Issue 23, Summer 2019 (digital)

$4.99

Have a sip of summer wine with Kelly Robson, enter mythic worlds with Lena Zaghmouri and Christian Walter, crack the code of another Fairmount Manor Mystery by Mel Anastasiou, peek into sixteenth-century Ecuador with an excerpt of What the Wind Brings by Matthew Hughes, and read the final chapters of Allaigna’s Song:  Aria by JM Landels. All this plus poetry by Casey Reiland, Raluca Balasa, Alison Braid, and Lola Street with Chaille Stovall, as well as  flash fiction from Susan Pieters, Deborah Davitt, Josephine Greenland, and Zoë Johnson.

Description

Greetings, our spectacular cover painting by Akem welcomes you into Issue 23, where …

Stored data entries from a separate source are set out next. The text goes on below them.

-- ==== Sys2Proof/Certificates/Slice0/Obligations.lean ====
section
/-! DEFINITION. The statements for the provers. Each docstring names the rules of spec/ it formalises; the
words they are written in (Fits, AtControl, appends, raises, exhausts, produced, Inv and so on) are
defined in Sys2Proof/Safety.lean. -/

open Sys2Proof Sys2Proof.Machine

/-! ## Encoding -/

/-- Decode and encode agree: under every selector assignment the encoding of a well-formed instruction,
whatever bytes follow it, decodes to that instruction (30_encoding R96, R104). -/
def Obligations.DecodeOfEncode : Prop :=
  ∀ (x : XSel) (i : Instr) (rest : List Byte), x.wf = true → i.wf x = true →
    decode x (encode x i ++ rest) = .ok i

/-- The other direction (30_encoding R99, R100, R102): what the decoder reads is well formed, and the
bytes it read are that instruction's encoding, so no two instructions share bytes and no bit of a
byte read is dropped. -/
def Obligations.DecodedBytesAreTheEncoding : Prop :=
  ∀ (x : XSel) (bs : List Byte) (i : Instr), decode x bs = .ok i →
    i.wf x = true ∧ ∃ rest, bs = encode x i ++ rest

/-- The opcode map (30_encoding R99), for every admissible selector assignment and then, value range by
value range, for the default one. -/
def Obligations.OpcodeMapSelectsTheForm : Prop :=
  (∀ (x : XSel) (c : Byte), x.wf = true →
    (c.toNat / 32 = 0 → formOf x c = .lit) ∧
    (c.toNat / 32 = 1 → formOf x c = .fill) ∧
    (c.toNat / 32 = 2 → formOf x c = .pair) ∧
    (c.toNat / 32 = 3 → formOf x c = .ramp) ∧
    (c.toNat / 32 = 4 → formOf x c = .acpy) ∧
    (c.toNat / 32 = 5 → formOf x c = .ainv) ∧
    (c.toNat / 32 = 6 → formOf x c = .rcpy) ∧
    (c = 0xFF#8 → formOf x c = .endStream) ∧
    (c.toNat / 32 = 7 → c ≠ 0xFF#8 →
      (c.toNat / 4 % 8 = x.literal.toNat → formOf x c = .xlit) ∧
      (c.toNat / 4 % 8 = x.fill.toNat → formOf x c = .xfill) ∧
      (c.toNat / 4 % 8 = x.pair.toNat → formOf x c = .xpair) ∧
      (c.toNat / 4 % 8 = x.rel.toNat → formOf x c = .xrcpy) ∧
      (c.toNat / 4 % 8 ≠ x.literal.toNat → c.toNat / 4 % 8 ≠ x.fill.toNat →
        c.toNat / 4 % 8 ≠ x.pair.toNat → c.toNat / 4 % 8 ≠ x.rel.toNat →
        formOf x c = .xrsv))) ∧
  (∀ c : Byte, formOf XSel.standard c =
    if c.toNat < 0x20 then .lit
    else if c.toNat < 0x40 then .fill
    else if c.toNat < 0x60 then .pair
    else if c.toNat < 0x80 then .ramp
    else if c.toNat < 0xA0 then .acpy
    else if c.toNat < 0xC0 then .ainv
    else if c.toNat < 0xE0 then .rcpy
    else if c.toNat < 0xE4 then .xlit
    else if c.toNat < 0xE8 then .xfill
    else if c.toNat < 0xEC then .xpair
    else if c.toNat < 0xF8 then .xrsv
    else if c.toNat < 0xFC then .xrcpy
    else if c.toNat < 0xFF then .xrsv
    else .endStream)

/-- The sentinel (30_encoding R93): whatever follows, and whatever the selector assignment, a control byte
0xFF is END and no other control byte is; and a 0xFF among the literal bytes of a run is data. -/
def Obligations.OnlyControlByteFFIsEnd : Prop :=
  (∀ (x : XSel) (bs : List Byte), decode x (0xFF#8 :: bs) = .ok .endStream) ∧
  (∀ (x : XSel) (c : Byte) (bs : List Byte), decode x (c :: bs) = .ok .endStream → c = 0xFF#8) ∧
  (∀ (x : XSel) (n : Nat) (bs : List Byte), 1 ≤ n → n ≤ 32 →
    decode x (BitVec.ofNat 8 (n - 1) :: (List.replicate n 0xFF#8 ++ bs))
      = .ok (.lit (List.replicate n 0xFF#8)))

/-- The assembly of the counts and of the offset (30_encoding R94, R97, and the arithmetic of R95): each is
the exact sum the rule gives, in the rule's range, and every value of the range is reached. -/
def Obligations.OperandAssemblyIsExact : Prop :=
  (∀ c : Byte, shortCount c = c.toNat % 32 + 1 ∧ 1 ≤ shortCount c ∧ shortCount c ≤ 32) ∧
  (∀ c k : Byte, extCount c k = (c.toNat % 4) * 256 + k.toNat + 1 ∧ 1 ≤ extCount c k ∧
    extCount c k ≤ 1024) ∧
  (∀ n, 1 ≤ n → n ≤ 1024 → ∃ c k : Byte, extCount c k = n) ∧
  (∀ lo hi : Byte, (offsetLE lo hi).toNat = lo.toNat + 256 * hi.toNat) ∧
  (∀ o : Half, ∃ lo hi : Byte, offsetLE lo hi = o)

/-- Sanity: words written out from the encoding tables decode to the instructions they stand for, under
the default selector assignment (95_test_vectors S1, S5, V8, V12, V20, V22, V23, F20, S0). -/
def Obligations.WrittenOutWordsDecode : Prop :=
  decode XSel.standard [0x02, 0x11, 0x22, 0x33, 0xFF] = .ok (.lit [0x11, 0x22, 0x33]) ∧
  decode XSel.standard [0x80, 0x00, 0x01] = .ok (.acpy 1 0x0100) ∧
  decode XSel.standard [0x63, 0xFE] = .ok (.ramp 4 0xFE) ∧
  decode XSel.standard [0xA2, 0x01, 0x00] = .ok (.ainv 3 1) ∧
  decode XSel.standard [0xC3, 0x02] = .ok (.rcpy 4 2) ∧
  decode XSel.standard [0xE5, 0x00, 0x3C] = .ok (.xfill 257 0x3C) ∧
  decode XSel.standard [0xE8, 0x02, 0x0A, 0x0B] = .ok (.xpair 3 0x0A 0x0B) ∧
  decode XSel.standard [0xF8, 0x04, 0x02] = .ok (.xrcpy 5 2) ∧
  decode XSel.standard [0xEC] = .ok (.xrsv 0xEC) ∧
  decode XSel.standard [0xFF] = .ok .endStream

/-! ## The step of DEC -/

/-- A step runs the decoded instruction (40_dispatch_and_end R120): where DEC is enabled and the stream holds
the bytes of a well-formed instruction `i`, the step is the meaning of `i`, with nothing added around
it but, where the inbox gives the turn to DEC, that turn taken from it. -/
def Obligations.StepRunsTheDecodedInstruction : Prop :=
  ∀ (s : State) (i : Instr), s.phase = .decode → s.cfg.xsel.wf = true → i.wf s.cfg.xsel = true →
    s.Has i.length → s.srcBytes s.srcAddr i.length = encode s.cfg.xsel i →
    (s.inbox = [] → step s = exec i s) ∧
    (∀ turns, s.inbox = none :: turns → step s = exec i { s with inbox := turns })

/-- The step of DEC is the spec's own pseudocode (40_dispatch_and_end R120): where DEC is enabled and the host
makes no move, a step is the byte-serial DecStep of Machine/Serial.lean with its fault entry; and in
every other phase no step moves the cursor or writes OUT, OP_POS, CTL or COMP_SIZE. -/
def Obligations.SerialDecodeStepAgrees : Prop :=
  (∀ s : State, s.phase = .decode → s.inbox = [] → step s = .next (runSerialDecStep s)) ∧
  (∀ s t : State, s.phase ≠ .decode → s.inbox = [] → step s = .next t →
    t.srcPos = s.srcPos ∧ t.out = s.out ∧ t.opPos = s.opPos ∧ t.ctl = s.ctl ∧
      t.compSize = s.compSize)

/-- A control fetch at or past the end of SRC (40_dispatch_and_end R121): SourceExhausted with OP_POS =
SRC_POS, everything else but ERR and PHASE as it was. -/
def Obligations.MissingControlByteExhausts : Prop :=
  ∀ s : State, s.phase = .decode → s.inbox = [] → s.cfg.srcSize ≤ s.srcBase + s.srcPos →
    step s = .next { s with opPos := s.srcPos, err := .sourceExhausted, phase := .fault }

/-- SRC_POS (40_dispatch_and_end R124): a step that decodes `i` advances it by the length R96 gives the form
of `i`; a step whose stream ends inside an opcode advances it by the bytes that were there. -/
def Obligations.StreamPositionAdvance : Prop :=
  ∀ s t : State, s.phase = .decode → s.inbox = [] → step s = .next t →
    (∀ i, s.fetch = .ok i → t.srcPos = s.srcPos +
      (match i with
       | .lit d => 1 + d.length
       | .fill _ _ => 2
       | .pair _ _ _ => 3
       | .ramp _ _ => 2
       | .acpy _ _ => 3
       | .ainv _ _ => 3
       | .rcpy _ _ => 2
       | .xlit d => 2 + d.length
       | .xfill _ _ => 3
       | .xpair _ _ _ => 4
       | .xrcpy _ _ => 3
       | .xrsv _ => 1
       | .endStream => 1)) ∧
    (∀ e, s.fetch = .error e →
      t.srcPos = s.srcPos + (s.cfg.srcSize - (s.srcBase + s.srcPos)) ∧ t.err = .sourceExhausted)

  • Featured author Kelly Robson shows us that wine making is a labour of love, and sometimes hate, in ‘Good for Grapes’.
  • Matthew Hughes’s magnum opus, What the Wind Brings, debuts aboard the Spanish galleon La Virgen, with an epic struggle brewing on the horizon.
  • Stella Ryman is ready for new adventures in Stella Ryman and the Locked Room Mystery by Mel Anastasiou, while Allaigna must make hasty goodbyes in the final chapter of Allaigna’s Song:  Aria by JM Landels.
  • It’s a dog-eat-dog world — or wolf-eat-dog world — in Christian Walter’s ‘Wolf, Dog, Sun’, and Zoë Johnson reminds us to take stock of everyday miracles in ‘Inherited Love of Unexplainable Things’.
  • Take a draught of heady poetry from Casey Reiland, Raluca Balasa, and Alison Braid.
  • Lena Mahmoud breathes new life into an old Arabian folk tale with ‘The Thieving Pot’, and Josephine Greenland dissects a Thai myth in the Bumblebee Contest winner, ‘Wife Giver’.
  • Deborah Davitt’s protagonists hold out for as long as they can in ‘On the Sixth Day’.
  • Come and get the good stuff in Susan Pieters’s ‘Black Market’, and see the dark(er) side of the financial district in Lola Street’s ‘Wall Street at Night’ illustrated by Chaille Stovall.
  • We have the two runners-up of the Surrey International Writers’ Conference Storyteller Contest in this issue:  ‘Biophilia’ shows us there’s hope in Margot Spronk’s post-apocalyptic world, but not necessarily for humans; while Deepthi Atukorala takes us down an emotional rabbit hole with ‘White Rabbit’.